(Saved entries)
/-! ### The supply monitor (R497, R498) -/

/-- The firmware triggers the recorders when PFAIL is raised (R498). -/
def pfailTrigger (s : State) (b : Fin 6) : State :=
  let p := SMap.get (fun _ => none) s.crm.policy b
  if s.crm.up && p.elim false (·.pfRec) && (s.byre b).live then
    s.onFab b fun y => y.recTrigger 2 0xFFF0 y.tu.cur y.now
  else s

/-- PFAIL is raised at a VIN reading. -/
def pfailRaise (s : State) (vin : Nat) : State :=
  let s := s.onCrm fun c => c.set F.AON_VIN_MV vin
  if s.crm.flag F.AON_PFAIL_CFG_EN && !s.crm.flag F.AON_PFAIL_STAT_PFAIL && decide (vin < s.crm.get F.AON_PFAIL_CFG_THRESH_MV) then
    let s := s.onCrm fun c =>
      ((((c.put F.AON_PFAIL_STAT_PFAIL true).put F.AON_PFAIL_STAT_SEEN true).inc R.AON_CNT_PFAIL).raise 9).event 0x50 (leBytes 4 vin)
    ([0, 1, 2, 3, 4, 5] : List (Fin 6)).foldl pfailTrigger s
  else s

/-- PFAIL clears 250 mV above the threshold. -/
def pfailClear (s : State) (vin : Nat) : State :=
  s.onCrm fun c =>
    let c := c.set F.AON_VIN_MV vin
    if c.flag F.AON_PFAIL_STAT_PFAIL && decide (c.get F.AON_PFAIL_CFG_THRESH_MV + 250 ≤ vin) then c.put F.AON_PFAIL_STAT_PFAIL false
    else c

end State

/-! ### Commands -/

/-- TICK_BOUNDARY (R46, R73); the firmware follows a change of state with the power policy. -/
def execTickBoundary (b : Fin 6) (inRoutine : Bool) (s : State) : Host.Outcome State Fault Refusal :=
  .next ((s.onTime b fun y => y.tickBoundary inRoutine).policySync b)

/-- BYRE_FAULT_ENTRY (R468); the firmware follows with the power policy. -/
def execByreFaultEntry (b : Fin 6) (s : State) : Host.Outcome State Fault Refusal :=
  .next ((s.onFab b Byre.faultEntry).policySync b)

/-- PGOOD_FALL (R496): only the level shown while no domain is on, or while a voltage request waits for the pin. -/
def execPgoodFall (b : Fin 6) (dt : Nat) (s : State) : Host.Outcome State Fault Refusal :=
  let s := s.onCrm fun c => c.tick dt
  .next (if s.anyOn b && (SMap.get (fun _ => none) s.crm.vreq b).isNone then s.pgoodLost b
    else s.onCrm fun c => c.put (F.AON_VSTAT_PGOOD b) false)

/-- PFAIL_RAISE (R497). -/
def execPfailRaise (dt : Nat) (vin : BitVec 16) (s : State) : Host.Outcome State Fault Refusal :=
  .next ((s.onCrm fun c => c.tick dt).pfailRaise vin.toNat)

/-- PFAIL_CLEAR (R497). -/
def execPfailClear (dt : Nat) (vin : BitVec 16) (s : State) : Host.Outcome State Fault Refusal :=
  .next ((s.onCrm fun c => c.tick dt).pfailClear vin.toNat)

/-- PWR_REQUEST (R487): a write of AON_PWR_REQ with the word `v`.  `mute` is the code of a block that does not answer, 0 for
none; `pgood` says that Bn_PGOOD is high for 100 µs where the rails are off or just on. -/
def execPwrRequest (m : Master) (v : Word) (mute : BitVec 8) (pgood : Bool) (s : State) : Host.Outcome State Fault Refusal :=
  .next (s.aonWrite m R.AON_PWR_REQ fun s => s.pwrWrite v.toNat mute.toNat pgood)

/-- VOLTAGE_REQUEST (R494): a write of AON_VREQ with the word `v`. -/
def execVoltageRequest (m : Master) (b : Fin 6) (v : Word) (s : State) : Host.Outcome State Fault Refusal :=
  .next (s.aonWrite m (R.AON_VREQ b) fun s => s.vreqWrite b v.toNat)

end Sys2Proof.Machine
end

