/-- The registers that a command of R435 or R434 carries as words, in order. -/
def cfgRegs (code sel : Nat) : List Nat :=
  match code with
  | 0x0504 => [R.EMU_CTRL, R.EMU_SEED]
  | 0x0505 => [R.EMU_LRN_CFG sel]
  | 0x0602 => [R.TIME_CTRL, R.TIME_SERVO_CFG, R.TIME_HOLD, R.TIME_BC_MASTER, R.TIME_TC_EN]
  | 0x0604 => [R.TIME_UTC]
  | 0x0605 => [R.TIME_PPS_OUT, R.TIME_PPS_OUT_OFS, R.TIME_PPS_IN]
  | 0x0606 => [R.TIME_ING_DLY sel, R.TIME_EGR_DLY sel]
  | 0x0702 => [R.SW_PORT_CTRL sel, R.SW_PORT_GUARD sel, R.SW_PORT_QDEPTH0 sel, R.SW_PORT_QDEPTH1 sel, R.SW_PORT_TALLY sel,
      R.SW_CREDIT sel, R.SW_LINK_TIMING, R.SW_DUP_CFG]
  | 0x0703 => [R.SW_PAIR sel]
  | 0x0704 => [R.SW_TALLY_CTRL, R.SW_TALLY_BASE]
  | 0x0705 => [R.CAL_PIN_CFG sel, R.CAL_PIN_FILT sel, R.CAL_PIN_DLY sel]
  | 0x0901 => [R.TUG_NODE, R.TUG_TIME_CFG, R.TUG_LINK_CFG, R.TUG_MGR, R.TUG_ROOT]
  | 0x0902 => [R.TUG_MGR, R.TUG_ROOT]
  | 0x0903 => (List.range 8).map R.TUG_ROUTE_MEMBER ++ (List.range 8).map R.TUG_ROUTE_AREA
  | 0x0906 => [R.TUG_TUN_CFG, R.TUG_TUN_EP]
  | 0x0A01 => [R.DRAM_REC_CTRL, R.DRAM_REC_BASE, R.DRAM_REC_SIZE, R.DRAM_REC_WIN, R.DRAM_REC_PANIC]
  | _ => []

/-- The selector in byte 1, and the greatest it may be; none where the command has none (R435). -/
def selMax (code : Nat) : Option Nat :=
  match code with
  | 0x0505 => some 21
  | 0x0606 => some 23
  | 0x0701 => some 23
  | 0x0702 => some 23
  | 0x0703 => some 10
  | 0x0705 => some 15
  | 0x0805 => some 7
  | _ => none

/-- The words of a configuration command with their registers. -/
def cfgWords (q : Req) : List (Nat × Nat) :=
  let sel := (selMax q.cmd).elim 0 fun m => min m (q.at_ 1 1)
  ((cfgRegs q.cmd sel).zipIdx).map fun (r, i) => (r, q.at_ (4 + 4 * i) 4)

namespace Byre

/-- Does a word hold a reserved bit or encoding of its register (R9)? -/
def regBad (y : Byre) (off v : Nat) : Bool :=
  match byreReg off with
  | none => true
  | some r =>
    r.flds.any (fun f => f.acc == .rw && !y.fldLegal off f v) ||
    (List.range 32).any (fun i => bit v i && !r.flds.any fun f => decide (f.lo ≤ i) && decide (i ≤ f.hi)) || y.wholeBad off v

/-- Is any of the words, written in order, reserved? -/
def wordsBad (y : Byre) : List (Nat × Nat) → Bool
  | [] => false
  | (o, v) :: ws => y.regBad o v || (y.plainWrite o v).wordsBad ws

end Byre

namespace State

/-- The byre that a request names in byte 0. -/
def reqByre (q : Req) : Option (Fin 6) := if h : q.at_ 0 1 < 6 then some ⟨q.at_ 0 1, h⟩ else none

/-- The byre whose registers decide which encodings are reserved; one at reset where the request names none that is on. -/
def rsvByre (s : State) (q : Req) : Byre :=
  match reqByre q with
  | some b => if s.on b domFAB then s.byre b else Byre.zero 0
  | none => Byre.zero 0

/-- Check 5 of R410: nothing reserved is set. -/
def rsvOk (s : State) (r : CmdRow) (q : Req) : Bool :=
  r.rsv.all (fun (a, b) => zeros q.p a (b + 1 - a)) &&
  (match q.cmd with
   | 0x0501 => (List.range ((q.len - 4) / 36)).all fun i =>
       decide (q.at_ (4 + 36 * i) 1 ≤ 1) && zeros q.p (5 + 36 * i) 3 && entRsvOk (entOf (q.bytes (8 + 36 * i) 32))
   | 0x0502 => q.at_ 1 1 == 0 || (q.at_ 1 1 == 1 && zeros q.p 8 8)
   | 0x0503 => decide (q.at_ 1 1 ≤ 3)
   | 0x0507 => decide (q.at_ 1 1 < 64) && !bit (q.at_ 1 1) (q.at_ 0 1) &&
       (List.range ((q.len - 12) / 32)).all fun i => entRsvOk (entOf (q.bytes (12 + 32 * i) 32))
   | 0x0508 => decide (q.at_ 2 1 < 4) && Byre.keyHdrOk (q.at_ 4 4) && (bit (q.at_ 2 1) 0 || zeros q.p 16 32) &&
       (bit (q.at_ 2 1) 1 || zeros q.p 48 32)
   | 0x050A => decide (q.at_ 2 1 < 2)
   | 0x0804 => decide (q.at_ 4 1 < 2)
   | 0x0B02 => decide (q.at_ 2 1 < 3)
   | 0x0B03 => decide (q.at_ 1 1 < 2)
   | 0x0B04 => decide (q.at_ 1 1 < 3)
   | 0x0B05 => (List.range 6).all fun i =>
       decide (q.at_ (8 * i) 2 < 1024) && decide (q.at_ (8 * i + 2) 2 < 1024) && decide (q.at_ (8 * i + 4) 2 < 1024) &&
       decide (q.at_ (8 * i + 6) 1 < 2) && q.at_ (8 * i + 7) 1 == 0
   | 0x0B06 => bits (q.at_ 0 4) 30 16 == 0 && decide (4500 ≤ q.at_ 0 2) && decide (q.at_ 0 2 ≤ 27000)
   | 0x0C03 => decide (q.at_ 0 1 < 2)
   | 0x0D06 => decide (q.at_ 1 1 < 2)
   | _ => true) &&
  !(s.rsvByre q).wordsBad (cfgWords q)

/-- Check 6: the session is open and its role may issue the command; a closed session fails even where none is needed
(R458).  sched_load is the Maker's only while the byre is idle (R455), and a RETIRED part answers fw_status to anyone (R452). -/
def roleOk (s : State) (r : CmdRow) (q : Req) : Bool :=
  match s.crm.sessOf q.sess with
  | some se =>
    r.roles == 0 || (bit r.roles (se.role - 1) &&
      (q.cmd != 0x0401 || se.role != 3 || (reqByre q).elim true fun b => StSet.idle.has (s.fwSt b)))
  | none => q.sess == 0 && (r.roles == 0 || (q.cmd == 0x0E01 && s.crm.lifecycle == Creamery.lcRETIRED))

/-- Check 8: BYRE names a byre, and its state is in the command's set. -/
def byreCheck (s : State) (r : CmdRow) (q : Req) : Nat :=
  if !r.named then mOK
  else match reqByre q with
    | none => mARG
    | some b => if r.set.has (s.fwSt b) then mOK else mSTATE

/-- A mailbox nothing has rung. -/
def mbZero : Mbox := ⟨none, [], 0, [], false, none, 0, 0, []⟩

/-- Mailbox `n`. -/
def mb (s : State) (n : Nat) : Mbox := SMap.get (fun _ => mbZero) s.crm.mb n

/-- Update mailbox `n`. -/
def onMb (s : State) (n : Nat) (f : Mbox → Mbox) : State :=
  s.onCrm fun c => { c with mb := SMap.set (fun _ => mbZero) c.mb n (f (SMap.get (fun _ => mbZero) c.mb n)) }

/-- Do two requests conflict (R414)? -/
def conflicts (q p : Req) : Bool :=
  match cmdRow q.cmd, cmdRow p.cmd with
  | some a, some b =>
    privileged q.cmd && privileged p.cmd &&
    (if a.named && b.named then q.at_ 0 1 == p.at_ 0 1 else !a.named && !b.named && q.cmd / 256 == p.cmd / 256)
  | _, _ => false

/-- Check 9: a command of another mailbox that runs, and conflicts. -/
def busyCheck (s : State) (n : Nat) (q : Req) : Bool :=
  (List.range 8).any fun m => m != n && (s.mb m).run != 0 && conflicts q (reqOf (s.mb m).req)

/-- Checks 1 to 9 of R410, in order: the number and status of the first that fails. -/
def checks (s : State) (n : Nat) (q : Req) : Option (Nat × Nat) :=
  if 4080 < q.len then some (1, mLENGTH)
  else if q.crc ≠ (if q.len = 0 then 0 else crc32c q.p) then some (2, mCRC)
  else
    match cmdRow q.cmd with
    | none => some (3, mUNKNOWN)
    | some r =>
      if s.crm.mode = 2 ∧ q.cmd ≠ 0x0101 ∧ q.cmd ≠ 0x0E02 then some (3, mUNKNOWN)
      else if q.len < r.lo ∨ r.hi < q.len ∨ !lenOk q then some (4, mLENGTH)
      else if !s.rsvOk r q then some (5, mRSV)
      else if s.crm.mode ≠ 2 ∧ !s.roleOk r q then some (6, mROLE)
      else if !s.crm.auditRoom && q.cmd != 0x0C01 && q.cmd != 0x0C02 then some (7, mFULL)
      else
        match s.byreCheck r q with
        | 0 => if s.busyCheck n q then some (9, mBUSY) else none
        | st => some (8, st)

TASK DETAILS: Above are the records; from them, give again exactly the lines from the one containing "[R.TIME_PPS_OUT, R.TIME_PPS_OUT_OFS, R.TIME_PPS_IN]" through the one containing "0x0704 => [R.SW_TALLY_CTRL, R.SW_TALLY_BASE]", both included.

TASK SOLUTION:
  | 0x0605 => [R.TIME_PPS_OUT, R.TIME_PPS_OUT_OFS, R.TIME_PPS_IN]
  | 0x0606 => [R.TIME_ING_DLY sel, R.TIME_EGR_DLY sel]
  | 0x0702 => [R.SW_PORT_CTRL sel, R.SW_PORT_GUARD sel, R.SW_PORT_QDEPTH0 sel, R.SW_PORT_QDEPTH1 sel, R.SW_PORT_TALLY sel,
      R.SW_CREDIT sel, R.SW_LINK_TIMING, R.SW_DUP_CFG]
  | 0x0703 => [R.SW_PAIR sel]
  | 0x0704 => [R.SW_TALLY_CTRL, R.SW_TALLY_BASE]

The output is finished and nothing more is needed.